* Your instructions: In the records that follow, find each line containing "QueuedWrite" and copy it.
▬▬▬
-- ==== Sys2Proof/Tests/Slice0.lean ====
section
/-! SUPPORT. Tests of the model: ill-formed terms that `Instr.wf` refuses, figures written out from the spec, one step of
each kind, and for every statement with premises a concrete state and operands that meet them. -/

set_option maxRecDepth 20000

namespace Sys2Proof.Tests

open Sys2Proof.Machine

/-! ## A small station -/

def profile : Profile :=
  { feedReg := 300, regFuse := 400, fuseExit := 350, fuseDuplex := 320, duplexReg := 500, stayStd := 200
    stayLarge := 280, tolerance := 20, pick := 500, thFeed := 8, thReg := 8, thFuse := 8, thDuplex := 8, thExit := 8 }

def tariff : Tariff :=
  { stdMono := 1000, stdColour := 4000, largeMono := 2000, largeColour := 8000, light := 50, normal := 100
    heavy := 150, full := 200, backFace := 80, t1 := 10, t2 := 100, t3 := 1000, d0 := 0, d1 := 5, d2 := 10, d3 := 20 }

def options : Options :=
  { station := some 3, home := some { first := 100, last := 199 }, issuer := 7, allowance := 0, accountBlock := 200
    purseBlock := 100 }

def own : RosterEntry := { station := 3, present := true, home := some { first := 100, last := 199 }, overlap := false }
def near : RosterEntry := { station := 5, present := true, home := some { first := 200, last := 299 }, overlap := false }
def gone : RosterEntry := { station := 6, present := false, home := some { first := 300, last := 399 }, overlap := false }

/-- Station 3, a member of the line with stations 5 and 6, 1000 ms after its start, its path IDLE and its slot EMPTY. -/
def st : State :=
  { State.reset with
    timeBase := 1000
    options := options
    tariff := some tariff
    path := PathMonitor.start (some profile)
    line := { LineUnit.off with state := .member, roster := [own, near, gone] } }

theorem accepts_of {s : State} (h : s.powered = true) (hp : s.port.state = .idle) : s.accepts :=
  ⟨h, fun c hc => by rw [hp] at hc; cases hc⟩

theorem st_accepts : st.accepts := accepts_of rfl rfl

/-! ## Premises of the statements on steps, power and the store -/

def checkpoint : Checkpoint :=
  { serial := 41, funding := .purse, openingCard := some 9001, purse := some { card := 9001, tag := some 77 }
    account := none, funded := 100, charged := 10, delivered := 1000, usage := UsageOf.all 0 }

def write (n : Nat) : QueuedWrite := { what := .serial n, tag := .plain }

/-- A store whose write began 3 ms ago, with queued writes and submitters that wait. -/
def writing (tag : WriteTag) (queue waiting : List QueuedWrite) : State :=
  { st with store := { st.store with current := some ({ write 8 with tag := tag }, 997), queue := queue, waiting := waiting } }

theorem witness_StepRunsFrontCommand : (st.setPending [.lineBusy, .frameSent]).pending = [.lineBusy, .frameSent] := rfl

theorem witness_EmptyQueueAndUnpoweredPart :
    (st.pending = [] ∧ { st with powered := false }.powered = false) ∧
    ((writing .plain [] []).powered = true ∧ (writing .plain [] []).dueEvents ≠ []) ∧
    (st.powered = true ∧ st.dueEvents = []) ∧ Instr.powerLoss ≠ .powerOn := by decide

theorem witness_StartTakesEveryBlockBack :
    st.store.records.checkpoint = none ∧ st.accepts ∧ (finishWrites st).store.records.checkpoint = none :=
  ⟨rfl, st_accepts, rfl⟩

theorem witness_StoreAtPowerLossAndRestart :
    st.powered = true ∧ (writing .plain [write 9] []).accepts ∧
    (writing .plain [write 9] []).store.current = some (write 8, 997) ∧
    (∀ x ∈ (writing .plain [write 9] []).store.queue, x.what.isMeters = false) ∧
    ((writing .plain [write 9] []).store.queue.foldl (fun r x => x.what.apply r)
      ((write 8).what.apply (writing .plain [write 9] []).store.records)).checkpoint = none :=
  ⟨rfl, accepts_of rfl rfl, rfl, by decide, rfl⟩

/-- A request of station 5 in hand, its one write in progress. -/
def answering : State :=
  let posted : InHand :=
    { arrival := { origin := .peer 5 9, body := .roll { first := 0, last := 0, joining := false } }, outstanding := 1
      answer := .postAnswer { status := 0, posted := 5 } }
  { writing .request [] [] with accounts := { st.accounts with inHand := some posted } }

/-- A command whose store write waits for a place. -/
def held : Result := { command := some .loadTariff, reason := .ok, values := .none }

theorem witness_StoreWriteCompletesInOrder :
    elapsed st.timeBase 997 = 3 ∧ (write 8).what.isMeters = false ∧ (write 8).tag ≠ .request ∧
    (writing .plain [] []).store.queue = [] ∧ (writing .plain [write 9] []).store.queue = [write 9] ∧
    (let s := { writing .plain [write 9] [{ write 10 with tag := .command }] with
                port := { st.port with state := .executing .loadTariff, held := some held } }
     s.store.waiting = [{ write 10 with tag := .command }] ∧ s.port.held = some held) ∧
    (answering.store.current = some ({ write 8 with tag := .request }, 997) ∧ answering.store.queue = [] ∧
      answering.store.waiting = [] ∧ answering.line.state = .member ∧
      answering.accounts.inHand.map (fun h => (h.outstanding, h.arrival.origin)) = some (1, .peer 5 9)) := by
  decide

/-! ## Premises of the statements on the engine port -/

def executing : State := { st with port := { st.port with state := .executing .feed, refused := 255 } }

def found : Result := { command := some .readNotice, reason := .ok, values := .notice 1 true st.port.notices.head? }

def metered : MetersOf Counter := MetersOf.all { life := 9, period := 5 }

def metering : QueuedWrite := { what := .meters MeterRecord.factory, tag := .plain }

def account : Account :=
  { number := 150, status := .opened, balance := 400, limit := 100, discount := 10
    figures := FiguresOf.all { life := 7, period := 6 }, statementSerial := 65535 }

/-- The station with one account and the period values of a READ STATEMENT reported. -/
def reported : State :=
  { st with
    port := { st.port with state := .result { command := some .readStatement, reason := .ok, values := .statement account true } }
    accounts := { st.accounts with table := [account], snapshot := some { number := 150, figures := FiguresOf.all 6 } } }

def cleared : State :=
  { st with
    port := { st.port with state := .result { command := some .readMeters, reason := .ok, values := .meters 3 true metered } }
    meter := { record := { counters := metered, clearSerial := 65535 }, snapshot := some (MetersOf.all 5) } }

theorem witness_MessagesRunOrAreRefused :
    (executing.powered = true ∧ executing.port.state = .executing .feed) ∧ [1#8].length ≤ 240 ∧ st.accepts ∧
    Message.read [0x10#8] = .malformed ∧ Message.read ([0x60#8, 0x00#8, 0xA0#8]) = .unknownOpcode ∧
    (Opcode.status ∈ [Opcode.status, .readNotice] ∧ [0#8] ≠ []) :=
  ⟨by decide, by decide, st_accepts, by decide, by decide, by decide⟩

theorem witness_ReadoutsOnlyPlaceTheirResult :
    st.accepts ∧ reported.port.state = .result { command := some .readStatement, reason := .ok, values := .statement account true } ∧
    reported.accounts.find 150 = some account ∧ reported.accounts.find 0 = none ∧ reported.accounts.find 65535 = none :=
  ⟨st_accepts, rfl, by decide, by decide, by decide⟩

theorem witness_ReadTransactionRepliesAndCommits :
    st.port.state = .idle ∧ executing.port.state = .executing .feed ∧
    (let s := { st with port := { st.port with state := .result found } }
     s.port.state = .result found ∧ found.message.length - 1 < found.message.length ∧
     found.values = .notice 1 true st.port.notices.head? ∧ found.message.length ≤ found.message.length) ∧
    (cleared.meter.snapshot = some (MetersOf.all 5) ∧ { cleared with meter := st.meter }.meter.snapshot = none) ∧
    (reported.accounts.snapshot = some { number := 150, figures := FiguresOf.all 6 } ∧
      reported.accounts.find 150 = some account ∧ reported.accounts.find 151 = none ∧ st.accounts.snapshot = none) := by
  decide

theorem witness_ClearsTakeOffWhatWasReported :
    st.accepts ∧
    ((∃ r, cleared.port.state = .result r ∧ r.values = .meters 3 true metered ∧ r.message.length ≤ 400) ∧
      cleared.meter.snapshot = some (MetersOf.all 5) ∧
      -- a meter write that waits, one in progress, and none
      (writing .plain [metering] []).store.queue.any (fun w => w.what.isMeters) = true ∧
      (let s := { st with store := { st.store with current := some (metering, 999) } }
       s.store.current.any (fun w => w.1.what.isMeters) = true ∧
       (s.store.queue ++ s.store.waiting).any (fun w => w.what.isMeters) = false) ∧
      cleared.store.current.any (fun w => w.1.what.isMeters) = false) ∧
    -- the account took a post after its report
    (let s := { reported with accounts := { reported.accounts with table := [{ account with balance := 1 }] } }
     s.accounts.find 150 = some { account with balance := 1 } ∧ { account with balance := 1 } ≠ account) ∧
    (reported.accounts.find 150 = some account ∧ reported.store.orderly ∧
      (∃ r, reported.port.state = .result r ∧ r.values = .statement account true ∧ r.message.length ≤ 400) ∧
      reported.accounts.snapshot = some { number := 150, figures := FiguresOf.all 6 }) :=
  ⟨st_accepts, ⟨⟨_, rfl, rfl, by decide⟩, rfl, by decide, by decide, by decide⟩, by decide, by decide, ⟨fun _ => rfl, by decide, fun h => absurd rfl h⟩,
    ⟨_, rfl, rfl, by decide⟩, rfl⟩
▬▬▬
* Output below:
def write (n : Nat) : QueuedWrite := { what := .serial n, tag := .plain }
def writing (tag : WriteTag) (queue waiting : List QueuedWrite) : State :=
def metering : QueuedWrite := { what := .meters MeterRecord.factory, tag := .plain }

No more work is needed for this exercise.